Другим блюстителем Катиной нравственности был уже знакомый читателям секретарь парткома Иван Николаевич — ее непосредственный начальник. Он и Всеволод Георгиевич приятельствовали еще со студенческих времен, но работали в разных почтовых ящиках, что, с одной стороны, затрудняло координацию усилий по слежению за нравственным обликом объекта наблюдения, но, с другой стороны, расширяло зону обзора. До поры до времени никто из них не удосужился сопоставить отлучки Кати в магазины, к косметичке и по другим дамским делам с графиком моих местных командировок, и я счастливо оставался вне зоны подозрений. Этому неведению церберов способствовала их взаимная подозрительность, отвлекавшая от поисков истинного источника Катенькиной безнравственности.

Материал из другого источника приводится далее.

theorem execDclStreamEntryWrite_kept {r₀ : State} (stream : BitVec 12) (value : BitVec 32) (s : State) (h0 : Kept r₀ s) : KeptR r₀ (execDclStreamEntryWrite stream value s) := by
  unfold execDclStreamEntryWrite
  repeat' (first | with_reducible assumption | (intro t; first | (with_reducible refine Kept.cut t ?_ ?_; unfold t) | beta_reduce | skip) | with_reducible apply KeptR.next | with_reducible apply State.setR_kept | with_reducible apply Kept.ite | with_reducible apply KeptR.ite | with_reducible apply Kept.fold | with_reducible apply Kept.fold2 | with_reducible apply Kept.fold1 | (lift_lets; intro t; first | (with_reducible refine Kept.cut t ?_ ?_; unfold t) | skip) | dsimp -zeta only | split | dsimp +zetaDelta only)

theorem execDclAsymWrite_kept {r₀ : State} (l : Fin 144) (value : BitVec 16) (s : State) (h0 : Kept r₀ s) : KeptR r₀ (execDclAsymWrite l value s) := by
  unfold execDclAsymWrite
  repeat' (first | with_reducible assumption | (intro t; first | (with_reducible refine Kept.cut t ?_ ?_; unfold t) | beta_reduce | skip) | with_reducible apply KeptR.next | with_reducible apply State.setLat_kept | with_reducible apply State.setR_kept | with_reducible apply Kept.ite | with_reducible apply KeptR.ite | with_reducible apply Kept.fold | with_reducible apply Kept.fold2 | with_reducible apply Kept.fold1 | (lift_lets; intro t; first | (with_reducible refine Kept.cut t ?_ ?_; unfold t) | skip) | dsimp -zeta only | split | dsimp +zetaDelta only)

end Sys2Proof.Machine
end

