theorem State.spdTouch_kept {r₀ : State} (s : State) (a n : Nat) (h0 : Kept r₀ s) : Kept r₀ (State.spdTouch s a n) := by
  unfold State.spdTouch
  repeat' (first | with_reducible assumption | (intro t; first | (with_reducible refine Kept.cut t ?_ ?_; unfold t) | beta_reduce | skip) | with_reducible apply State.midTouch_kept | with_reducible apply Kept.ite | with_reducible apply Kept.fold | with_reducible apply Kept.fold2 | with_reducible apply Kept.fold1 | (lift_lets; intro t; first | (with_reducible refine Kept.cut t ?_ ?_; unfold t) | skip) | dsimp -zeta only | split | dsimp +zetaDelta only)

theorem State.spdDeny_kept {r₀ : State} (s : State) (bank req addr : Nat) (ownWr : Bool) (h0 : Kept r₀ s) : Kept r₀ (State.spdDeny s bank req addr ownWr) := by
  unfold State.spdDeny
  repeat' (first | with_reducible assumption | (intro t; first | (with_reducible refine Kept.cut t ?_ ?_; unfold t) | beta_reduce | skip) | with_reducible apply State.raise_kept | with_reducible apply State.satAdd_kept | with_reducible apply State.setR_kept | with_reducible apply Kept.ite | with_reducible apply Kept.fold | with_reducible apply Kept.fold2 | with_reducible apply Kept.fold1 | (lift_lets; intro t; first | (with_reducible refine Kept.cut t ?_ ?_; unfold t) | skip) | dsimp -zeta only | split | dsimp +zetaDelta only)

theorem State.spdServe_kept {r₀ : State} (s : State) (r : MemReq) (up : Option Upset) (h0 : Kept r₀ s) : Kept r₀ (State.spdServe s r up) := by
  unfold State.spdServe
  repeat' (first | with_reducible assumption | (intro t; first | (with_reducible refine Kept.cut t ?_ ?_; unfold t) | beta_reduce | skip) | with_reducible apply State.coreTakes_kept | with_reducible apply State.readWords_kept | with_reducible apply State.respond_kept | with_reducible apply State.strike_kept | with_reducible apply State.writeWords_kept | with_reducible apply Kept.ite | with_reducible apply Kept.fold | with_reducible apply Kept.fold2 | with_reducible apply Kept.fold1 | (lift_lets; intro t; first | (with_reducible refine Kept.cut t ?_ ?_; unfold t) | skip) | dsimp -zeta only | split | dsimp +zetaDelta only)

theorem State.spdAccess_kept {r₀ : State} (s : State) (r : MemReq) (up : Option Upset) (h0 : Kept r₀ s) : Kept r₀ (State.spdAccess s r up) := by
  unfold State.spdAccess
  repeat' (first | with_reducible assumption | (intro t; first | (with_reducible refine Kept.cut t ?_ ?_; unfold t) | beta_reduce | skip) | with_reducible apply State.coreTakes_kept | with_reducible apply State.decodeError_kept | with_reducible apply State.respond_kept | with_reducible apply State.spdDeny_kept | with_reducible apply State.spdServe_kept | with_reducible apply State.spdTouch_kept | with_reducible apply State.modChip_kept | (with_reducible refine State.dawnGuard_kept ?_ (by assumption)) | with_reducible apply Kept.ite | with_reducible apply Kept.fold | with_reducible apply Kept.fold2 | with_reducible apply Kept.fold1 | (lift_lets; intro t; first | (with_reducible refine Kept.cut t ?_ ?_; unfold t) | skip) | dsimp -zeta only | split | dsimp +zetaDelta only)
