theorem State.putTable_kept {r₀ : State} (s : State) (n key : Nat) (t : RauTable) (h0 : Kept r₀ s) : Kept r₀ (State.putTable s n key t) := by
  unfold State.putTable
  repeat' (first | with_reducible assumption | (intro t; first | (with_reducible refine Kept.cut t ?_ ?_; unfold t) | beta_reduce | skip) | with_reducible apply State.modFcx_kept | with_reducible apply State.writeRange_kept | with_reducible apply Kept.ite | with_reducible apply Kept.fold | with_reducible apply Kept.fold2 | with_reducible apply Kept.fold1 | (lift_lets; intro t; first | (with_reducible refine Kept.cut t ?_ ?_; unfold t) | skip) | dsimp -zeta only | split | dsimp +zetaDelta only)

theorem pair_snd {α β : Type} (a : α) (b : β) : (a, b).2 = b := rfl

theorem State.readTable_eq (s : State) (n : Nat) (t : RauTable) : s.readTable n t
    = (fun r : (Nat × Bool) × State => (tableFrom t r.1, r.2)) (s.readRange (s.poolAddr n t.entry) 1024 (fceEp n)) := by rfl

theorem State.readTable_kept {r₀ : State} (s : State) (n : Nat) (t : RauTable) (h0 : Kept r₀ s) : Kept r₀ (State.readTable s n t).2 := by
  rw [State.readTable_eq]
  exact (fun (x : (Nat × Bool) × State) (hx : Kept r₀ x.2) =>
    (show Kept r₀ ((fun r : (Nat × Bool) × State => (tableFrom t r.1, r.2)) x).2 from hx)) _ (State.readRange_kept s _ _ _ none h0)

theorem State.fceTableErr_kept {r₀ : State} (s : State) (n site dom num : Nat) (t : RauTable) (h0 : Kept r₀ s) : Kept r₀ (State.fceTableErr s n site dom num t) := by
  unfold State.fceTableErr
  repeat' (first | with_reducible assumption | (intro t; first | (with_reducible refine Kept.cut t ?_ ?_; unfold t) | beta_reduce | skip) | with_reducible apply State.fceIncomplete_kept | with_reducible apply State.modFcx_kept | with_reducible apply State.raise_kept | with_reducible apply Kept.ite | with_reducible apply Kept.fold | with_reducible apply Kept.fold2 | with_reducible apply Kept.fold1 | (lift_lets; intro t; first | (with_reducible refine Kept.cut t ?_ ?_; unfold t) | skip) | dsimp -zeta only | split | dsimp +zetaDelta only)

theorem State.fceTableUe_kept {r₀ : State} (s : State) (n site dom num : Nat) (t : RauTable) (h0 : Kept r₀ s) : Kept r₀ (State.fceTableUe s n site dom num t) := by
  unfold State.fceTableUe
  repeat' (first | with_reducible assumption | (intro t; first | (with_reducible refine Kept.cut t ?_ ?_; unfold t) | beta_reduce | skip) | with_reducible apply State.fceTableErr_kept | with_reducible apply State.memUe_kept | with_reducible apply State.rqPush_kept | with_reducible apply Kept.ite | with_reducible apply Kept.fold | with_reducible apply Kept.fold2 | with_reducible apply Kept.fold1 | (lift_lets; intro t; first | (with_reducible refine Kept.cut t ?_ ?_; unfold t) | skip) | dsimp -zeta only | split | dsimp +zetaDelta only)

theorem State.fceTable_kept {r : State} (s : State) (n site dom num : Nat) (h : Kept r s) : Kept r (s.fceTable n site dom num).2 := by
  unfold State.fceTable
  simp only []
  split
  · exact h
  · split
    · rw [pair_snd]; exact State.readTable_kept _ _ _ h
    · split
      · exact State.setR_kept _ _ _ _ h
      · have ht := State.satAdd_kept _ Reg.FCE_POOL_USED_UNTRACKED n 1 (State.fceIncomplete_kept _ n [site] (State.setR_kept _ Reg.FCE_SITE_FLAGS_UNTRACKED
          (n * 1024 + site) 1 (State.modFcx_kept s n (fun k => { k with untracked := k.untracked ++ [domKey site dom] }) h)))
        split
        · exact ht
        · exact State.raise_kept _ _ _ _ _ (State.modFcx_kept _ _ _ ht)

theorem State.fceRau_kept {r : State} (s : State) (n site num : Nat) (c : CellAt) (ue : List Nat) (h : Kept r s) :
    Kept r (s.fceRau n site num c ue) := by
  have ht := State.fceTable_kept s n site c.dom num h
  unfold State.fceRau
  split
  · rename_i heq; rw [heq] at ht; exact ht
  · rename_i heq; rw [heq] at ht
    have hp := fun k u => State.putTable_kept (r₀ := r) _ n k u ht
    dsimp only at ht hp ⊢
    exact Kept.ite (State.fceTableUe_kept _ _ _ _ _ _ ht) (Kept.ite (State.fceTableErr_kept _ _ _ _ _ _ ht) (Kept.ite (hp _ _)
      (Kept.ite (State.fceUnrep_kept _ _ _ _ _ (hp _ _)) (Kept.ite (State.fceIncomplete_kept _ _ _ (hp _ _)) (hp _ _)))))
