-- ==== Sys2Proof/Laws/Kept/Lpddr.lean ====
section
/-!
SUPPORT. Every operation of Machine/Lpddr.lean leaves the queue and keeps the tables in canonical form.
-/

set_option linter.unreachableTactic false
set_option linter.unusedTactic false
set_option linter.unusedVariables false

namespace Sys2Proof.Machine

theorem State.lpxLink_kept {r₀ : State} (s : State) (n addr : Nat) (link : LinkErr) (h0 : Kept r₀ s) : Kept r₀ (State.lpxLink s n addr link) := by
  unfold State.lpxLink
  repeat' (first | with_reducible assumption | (intro t; first | (with_reducible refine Kept.cut t ?_ ?_; unfold t) | beta_reduce | skip) | with_reducible apply State.lpxElast_kept | with_reducible apply State.raise_kept | with_reducible apply State.satAdd_kept | with_reducible apply Kept.ite | with_reducible apply Kept.fold | with_reducible apply Kept.fold2 | with_reducible apply Kept.fold1 | (lift_lets; intro t; first | (with_reducible refine Kept.cut t ?_ ?_; unfold t) | skip) | dsimp -zeta only | split | dsimp +zetaDelta only)

theorem State.lpxWakeRank_kept {r₀ : State} (s : State) (n loc : Nat) (h0 : Kept r₀ s) : Kept r₀ (State.lpxWakeRank s n loc) := by
  unfold State.lpxWakeRank
  repeat' (first | with_reducible assumption | (intro t; first | (with_reducible refine Kept.cut t ?_ ?_; unfold t) | beta_reduce | skip) | with_reducible apply State.modLp_kept | with_reducible apply Kept.ite | with_reducible apply Kept.fold | with_reducible apply Kept.fold2 | with_reducible apply Kept.fold1 | (lift_lets; intro t; first | (with_reducible refine Kept.cut t ?_ ?_; unfold t) | skip) | dsimp -zeta only | split | with_reducible apply Map.sortedFrom_filter | with_reducible apply Map.wf_filter | dsimp +zetaDelta only)

theorem State.lpxReword_kept {r₀ : State} (s : State) (a : Nat) (h0 : Kept r₀ s) : Kept r₀ (State.lpxReword s a) := by
  unfold State.lpxReword
  repeat' (first | with_reducible assumption | (intro t; first | (with_reducible refine Kept.cut t ?_ ?_; unfold t) | beta_reduce | skip) | with_reducible apply State.lpxRead_kept | with_reducible apply State.modLp_kept | with_reducible apply State.putWord_kept | with_reducible apply Kept.ite | with_reducible apply Kept.fold | with_reducible apply Kept.fold2 | with_reducible apply Kept.fold1 | (lift_lets; intro t; first | (with_reducible refine Kept.cut t ?_ ?_; unfold t) | skip) | dsimp -zeta only | split | with_reducible apply Map.sortedFrom_filter | with_reducible apply Map.wf_filter | dsimp +zetaDelta only)

theorem State.lpxMerge_kept {r₀ : State} (s : State) (a n : Nat) (h0 : Kept r₀ s) : Kept r₀ (State.lpxMerge s a n) := by
  unfold State.lpxMerge
  repeat' (first | with_reducible assumption | (intro t; first | (with_reducible refine Kept.cut t ?_ ?_; unfold t) | beta_reduce | skip) | with_reducible apply State.lpxReword_kept | with_reducible apply Kept.ite | with_reducible apply Kept.fold | with_reducible apply Kept.fold2 | with_reducible apply Kept.fold1 | (lift_lets; intro t; first | (with_reducible refine Kept.cut t ?_ ?_; unfold t) | skip) | dsimp -zeta only | split | dsimp +zetaDelta only)

theorem State.lpxAccess_kept {r₀ : State} (s : State) (r : MemReq) (link : LinkErr) (up : Option Upset) (h0 : Kept r₀ s) : Kept r₀ (State.lpxAccess s r link up) := by
  unfold State.lpxAccess
  repeat' (first | with_reducible assumption | (intro t; first | (with_reducible refine Kept.cut t ?_ ?_; unfold t) | beta_reduce | skip) | with_reducible apply State.coreTakes_kept | with_reducible apply State.decodeError_kept | with_reducible apply State.lpxLink_kept | with_reducible apply State.lpxMerge_kept | with_reducible apply State.lpxWakeRank_kept | with_reducible apply State.modLp_kept | with_reducible apply State.readWords_kept | with_reducible apply State.respond_kept | with_reducible apply State.writeWords_kept | (with_reducible refine State.dawnGuard_kept ?_ (by assumption)) | with_reducible apply Kept.ite | with_reducible apply Kept.fold | with_reducible apply Kept.fold2 | with_reducible apply Kept.fold1 | (lift_lets; intro t; first | (with_reducible refine Kept.cut t ?_ ?_; unfold t) | skip) | dsimp -zeta only | split | dsimp +zetaDelta only)

theorem execLpxAccess_kept {r₀ : State} (r : MemReq) (link : LinkErr) (upset : Option Upset) (s : State) (h0 : Kept r₀ s) : KeptR r₀ (execLpxAccess r link upset s) := by
  unfold execLpxAccess
  repeat' (first | with_reducible assumption | (intro t; first | (with_reducible refine Kept.cut t ?_ ?_; unfold t) | beta_reduce | skip) | with_reducible apply KeptR.next | with_reducible apply State.lpxAccess_kept | with_reducible apply Kept.ite | with_reducible apply KeptR.ite | with_reducible apply Kept.fold | with_reducible apply Kept.fold2 | with_reducible apply Kept.fold1 | (lift_lets; intro t; first | (with_reducible refine Kept.cut t ?_ ?_; unfold t) | skip) | dsimp -zeta only | split | dsimp +zetaDelta only)
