-- ==== Sys2Proof/Laws/Kept/Msp.lean ====
section
/-!
SUPPORT. Every operation of Machine/Msp.lean leaves the queue and keeps the tables in canonical form.
-/

set_option linter.unreachableTactic false
set_option linter.unusedTactic false
set_option linter.unusedVariables false

namespace Sys2Proof.Machine

theorem State.mspMul_kept {r₀ : State} (s : State) (m mop a da db : Nat) (h0 : Kept r₀ s) : Kept r₀ (State.mspMul s m mop a da db) := by
  unfold State.mspMul
  repeat' (first | with_reducible assumption | (intro t; first | (with_reducible refine Kept.cut t ?_ ?_; unfold t) | beta_reduce | skip) | with_reducible apply State.setA_kept | with_reducible apply Kept.ite | with_reducible apply Kept.fold | with_reducible apply Kept.fold2 | with_reducible apply Kept.fold1 | (lift_lets; intro t; first | (with_reducible refine Kept.cut t ?_ ?_; unfold t) | skip) | dsimp -zeta only | split | dsimp +zetaDelta only)

theorem State.parAccess_kept {r₀ : State} (s : State) (m d w d0 : Nat) (p0 y store : Bool) (h0 : Kept r₀ s) : Kept r₀ (State.parAccess s m d w d0 p0 y store) := by
  unfold State.parAccess
  repeat' (first | with_reducible assumption | (intro t; first | (with_reducible refine Kept.cut t ?_ ?_; unfold t) | beta_reduce | skip) | with_reducible apply State.mspLoad_kept | with_reducible apply State.mspStore_kept | with_reducible apply State.setD_kept | with_reducible apply Kept.ite | with_reducible apply Kept.fold | with_reducible apply Kept.fold2 | with_reducible apply Kept.fold1 | (lift_lets; intro t; first | (with_reducible refine Kept.cut t ?_ ?_; unfold t) | skip) | dsimp -zeta only | split | dsimp +zetaDelta only)

theorem execMspParallel_kept {r₀ : State} (m : Fin 128) (s : State) (h0 : Kept r₀ s) : KeptR r₀ (execMspParallel m s) := by
  unfold execMspParallel
  repeat' (first | with_reducible assumption | (intro t; first | (with_reducible refine Kept.cut t ?_ ?_; unfold t) | beta_reduce | skip) | with_reducible apply KeptR.next | with_reducible apply State.bumpP_kept | with_reducible apply State.mspMul_kept | with_reducible apply State.mspSimple_kept | with_reducible apply State.parAccess_kept | with_reducible apply Kept.ite | with_reducible apply KeptR.ite | with_reducible apply Kept.fold | with_reducible apply Kept.fold2 | with_reducible apply Kept.fold1 | (lift_lets; intro t; first | (with_reducible refine Kept.cut t ?_ ?_; unfold t) | skip) | dsimp -zeta only | split | dsimp +zetaDelta only)

theorem execMspNop_kept {r₀ : State} (m : Fin 128) (s : State) (h0 : Kept r₀ s) : KeptR r₀ (execMspNop m s) := by
  unfold execMspNop
  repeat' (first | with_reducible assumption | (intro t; first | (with_reducible refine Kept.cut t ?_ ?_; unfold t) | beta_reduce | skip) | with_reducible apply KeptR.next | with_reducible apply State.mspSimple_kept | with_reducible apply Kept.ite | with_reducible apply KeptR.ite | with_reducible apply Kept.fold | with_reducible apply Kept.fold2 | with_reducible apply Kept.fold1 | (lift_lets; intro t; first | (with_reducible refine Kept.cut t ?_ ?_; unfold t) | skip) | dsimp -zeta only | split | dsimp +zetaDelta only)

theorem execMspHalt_kept {r₀ : State} (m : Fin 128) (s : State) (h0 : Kept r₀ s) : KeptR r₀ (execMspHalt m s) := by
  unfold execMspHalt
  repeat' (first | with_reducible assumption | (intro t; first | (with_reducible refine Kept.cut t ?_ ?_; unfold t) | beta_reduce | skip) | with_reducible apply KeptR.next | with_reducible apply State.mspCycles_kept | with_reducible apply State.mspIns_kept | with_reducible apply State.mspLeave_kept | with_reducible apply State.raise_kept | with_reducible apply State.setR_kept | with_reducible apply Kept.ite | with_reducible apply KeptR.ite | with_reducible apply Kept.fold | with_reducible apply Kept.fold2 | with_reducible apply Kept.fold1 | (lift_lets; intro t; first | (with_reducible refine Kept.cut t ?_ ?_; unfold t) | skip) | dsimp -zeta only | split | dsimp +zetaDelta only)

theorem execMspBr_kept {r₀ : State} (m : Fin 128) (s : State) (h0 : Kept r₀ s) : KeptR r₀ (execMspBr m s) := by
  unfold execMspBr
  repeat' (first | with_reducible assumption | (intro t; first | (with_reducible refine Kept.cut t ?_ ?_; unfold t) | beta_reduce | skip) | with_reducible apply KeptR.next | with_reducible apply State.mspDone_kept | with_reducible apply State.mspIns_kept | with_reducible apply State.mspTake_kept | with_reducible apply Kept.ite | with_reducible apply KeptR.ite | with_reducible apply Kept.fold | with_reducible apply Kept.fold2 | with_reducible apply Kept.fold1 | (lift_lets; intro t; first | (with_reducible refine Kept.cut t ?_ ?_; unfold t) | skip) | dsimp -zeta only | split | dsimp +zetaDelta only)

theorem execMspCall_kept {r₀ : State} (m : Fin 128) (s : State) (h0 : Kept r₀ s) : KeptR r₀ (execMspCall m s) := by
  unfold execMspCall
  repeat' (first | with_reducible assumption | (intro t; first | (with_reducible refine Kept.cut t ?_ ?_; unfold t) | beta_reduce | skip) | with_reducible apply KeptR.next | with_reducible apply State.modMspx_kept | with_reducible apply State.mspExc_kept | with_reducible apply State.mspIns_kept | with_reducible apply State.mspJump_kept | with_reducible apply State.setR_kept | with_reducible apply Kept.ite | with_reducible apply KeptR.ite | with_reducible apply Kept.fold | with_reducible apply Kept.fold2 | with_reducible apply Kept.fold1 | (lift_lets; intro t; first | (with_reducible refine Kept.cut t ?_ ?_; unfold t) | skip) | dsimp -zeta only | split | dsimp +zetaDelta only)
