-- ==== Sys2Proof/WellFormed.lean ====
section
/-!
DEFINITION. Which commands are well formed: what the operand types leave out, namely the numbers that name a place that exists and the values that fit
where the manual carries them. A command that is not well formed is none that the device can be sent; its meaning is total all the same.
-/

namespace Sys2Proof

open Sys2Proof.Machine

/-- Why a command is not well formed. -/
inductive IllFormed where
  /-- an address that is not aligned to its access, or lies outside the registers the command is for (R13, R23) -/
  | addr
  /-- an event code that is never raised (R28, R221, R258), or not at this severity (R26) -/
  | event
  /-- a RAM block's address, byte enables or data outside their fields (R109) -/
  | ram
  /-- a flipped bit outside the stored word -/
  | upset
  /-- a multiplexer number outside a region (R161) -/
  | mux
  /-- a packet's field outside its width, or, of an endpoint other than a NAP, LEN different from its data flits (R188, R189) -/
  | packet
  /-- a lane or flit that a packet cannot have (R181, R188) -/
  | hop
  /-- a route for a router or an entry that does not exist (R197) -/
  | route
  /-- blocks of a line in two codes (R306, R307) -/
  | blocks
  /-- a request of no bytes, of more than a packet moves, or with data beyond its length (R189) -/
  | memory
  /-- a memory unit, or a unit that Midnight tests, that does not exist (R480, R696) -/
  | unit
  /-- a link at 64 GT/s that is not in flit mode (R522) -/
  | link
  /-- a host request outside its BAR or too long (R526, R529) -/
  | host
  /-- a number of VFs written to another function than PF1 (R525) -/
  | config
  /-- a die-link group or wire that does not exist (R679, R680) -/
  | wire
  /-- a configuration stream's part outside its field (R600 to R603) -/
  | stream
  /-- a sample that does not hold one value for each of the 256 sensors (R662) -/
  | sensors
  /-- more levels than the boundary register has cells -/
  | boundary
deriving DecidableEq, Repr

/-- A check and what fails when it does not hold. -/
def need (b : Bool) (why : IllFormed) : Option IllFormed := if b then none else some why

/-- A register access at its alignment (R23). -/
def busAligned (addr : BitVec 48) (wide : Bool) : Bool := decide (addr.toNat % (if wide then 8 else 4) = 0)

/-- A code that the manual defines, so that a block may raise it (R28, R221, R258). -/
def eventCode (c : BitVec 16) : Bool := (List.range 6).any (fun v => eventDefined c.toNat v)

/-- An upset's bit lies among a word's data and check bits; a word of RAM or user NVM has no valid bit with a parity (R466). -/
def upsetIn (w : Nat) (unit : Bool) : Option Upset → Bool
  | some (.single k) => decide (k < w + 8)
  | some (.multi _) => true
  | some .validParity => unit
  | none => true

/-- A write on a RAM port within its fields (R109, R110). -/
def ramWriteOk : Option RamWrite → Bool
  | some r => decide (r.addr < 65536) && decide (r.be < 256) && decide (r.din < 2 ^ 72)
  | none => true

/-- A packet's fields lie within their widths (R188, R189). -/
def packetFieldsOk (p : Packet) : Bool :=
  decide (p.dest < 65536) && decide (p.src < 65536) && decide (p.prio < 8) && decide (p.flow < 4096) && decide (p.epoch < 2)
    && decide (p.len ≤ 31) && decide (p.kind < 16) && decide (p.deadline < 2 ^ 24) && decide (p.destDev < 64)
    && decide (p.srcDev < 64) && decide (p.status < 16) && decide (p.size < 2048) && decide (p.addr < 2 ^ 48) && decide (p.tag < 256)
    && decide (p.user < 2 ^ 256) && decide (p.vc < 3) && p.data.all (fun f => decide (f.bits < 2 ^ 512))

/-- A packet of an endpoint other than a NAP: its fields lie within their widths and LEN counts its data flits. What a NAP is given may disagree (R164). -/
def packetOk (p : Packet) : Bool := packetFieldsOk p && decide (1 ≤ p.len) && decide (p.data.length = p.len)

/-- A link's faults name flits, lanes and control wires that a packet has: a flit has eight lanes of 64 data bits, and a control field of five bits on three wires each
(R181, R182). -/
def hopFaultOk (f : HopFault) : Bool :=
  f.ce.all (fun x => decide (x.1 < 32) && decide (x.2 < 8)) && f.wires.all (fun x => decide (x.1 < 32) && decide (x.2.1 < 5) && decide (x.2.2 < 3))
    && f.dataUe.all (fun x => decide (x.1 < 31) && decide (x.2 < 8)) && f.hdrUe.all (fun x => decide (x < 8))
    && f.silent.all (fun x => decide (x.1 < 31) && decide (x.2 < 2 ^ 512))

/-- A route-table entry of a router (R197). -/
def changeOk (c : RouteChange) : Bool := decide (c.router < 384) && decide (c.entry < 384) && decide (c.value < 16)

/-- The blocks of one line have one code, and only code words of 66-bit blocks can be uncorrectable or corrected (R306, R307, R310). -/
def blocksOk (l : List LineBlock) (pam : Bool) : Bool :=
  l.all (fun b => match b with
    | .bits .. => true
    | .chars .. => false) ||
  (!pam && l.all (fun b => match b with
    | .bits .. => false
    | .chars .. => true))

/-- A memory request moves 1 to 1,980 bytes (R189). -/
def memReqOk (r : MemReq) : Bool :=
  decide (r.addr < 2 ^ 48) && decide (0 < r.bytes) && decide (r.bytes ≤ 1980) && decide (r.data < 2 ^ (8 * r.bytes)) && decide (r.req < 65536)

/-- The number of VFs is PF1's (R525). -/
def cfgOk (func : Fin 34) : CfgAccess → Bool
  | .numVfs _ => decide (func.val = 1)
  | .readId => true
  | .readClass => true
  | .busMaster _ => true
  | .power _ => true
  | .msix _ _ => true
  | .other => true

/-- A base die's page of a lateral or vertical link (R693). -/
def bdPage (bd p : Fin 4) : Nat := bd.val * 8 + p.val

/-- A stream's frames, images and firmware lie within their lengths (R601 to R603). -/
def streamOk (f : Stream) : Bool :=
  f.frames.all (fun r => decide (r.data < 2 ^ 4096)) && f.errata.all (fun e => e.frames.all (fun r => decide (r.data < 2 ^ 4096)))
    && f.images.all (fun g => decide (g.data < 2 ^ (8 * (if g.comp then g.bytes + (g.bytes + 63) / 64 else g.bytes))))
    && (f.sageFw.map (fun w => decide (w.2 < 2 ^ (8 * w.1)))).getD true && (f.duskFw.map (fun w => decide (w.2 < 2 ^ (8 * w.1)))).getD true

Собственно говоря, разумным было только одно направление подозрений — естественное опасение мужа относительно начальника его жены, который, используя свое служебное положение, вполне может… и так далее по умолчанию… Нужно, однако, сказать, что это опасение Севы было абсолютно беспочвенным. Конечно, когда изменчивая мода открыла миру прелестные ножки Екатерины Васильевны несколько выше колен, Иван Николаевич не мог отказать себе в удовольствии поглядывать на них, но не более того… Во-первых, наш партийный босс давно зарекся крутить служебные романы — он поднялся столь высоко отнюдь не для того, чтобы сверзиться с вершины из-за каких-то ножек. Во-вторых, такого рода историю не удалось бы скрыть при всем желании от его жены Валентины Андреевны, кабинет которой располагался хоть и за двойной металлической дверью, но в том же коридоре, что и партком. И, наконец, в-третьих, Ваня седьмым чувством осознавал — такая женщина ему не по зубам. Удивительные метаморфозы вытворяет с нами природа — мужской интерес Ивана Николаевича к ножкам Екатерины Васильевны сублимировался в желание быть ее опекуном, наставником и хранителем женской чести. Отсюда вытекали его анекдотические контрпретензии к Катиному мужу Севе. Если Сева опасался, что Ваня рано или поздно переспит с Катей, то Ваня, напротив, подозревал, что Сева делает это недостаточно эффективно, тем самым толкая Катю в развратные руки ненавистных бабников, которым всё дается слишком легко. И нужно признать, что Ванины опасения были вполне основательными. Они базировались не только на его личных наблюдениях, но и на информации, полученной от Валентины Андреевны, которая по долгу своей службы знала многое обо всём на свете, но… к счастью, не всё…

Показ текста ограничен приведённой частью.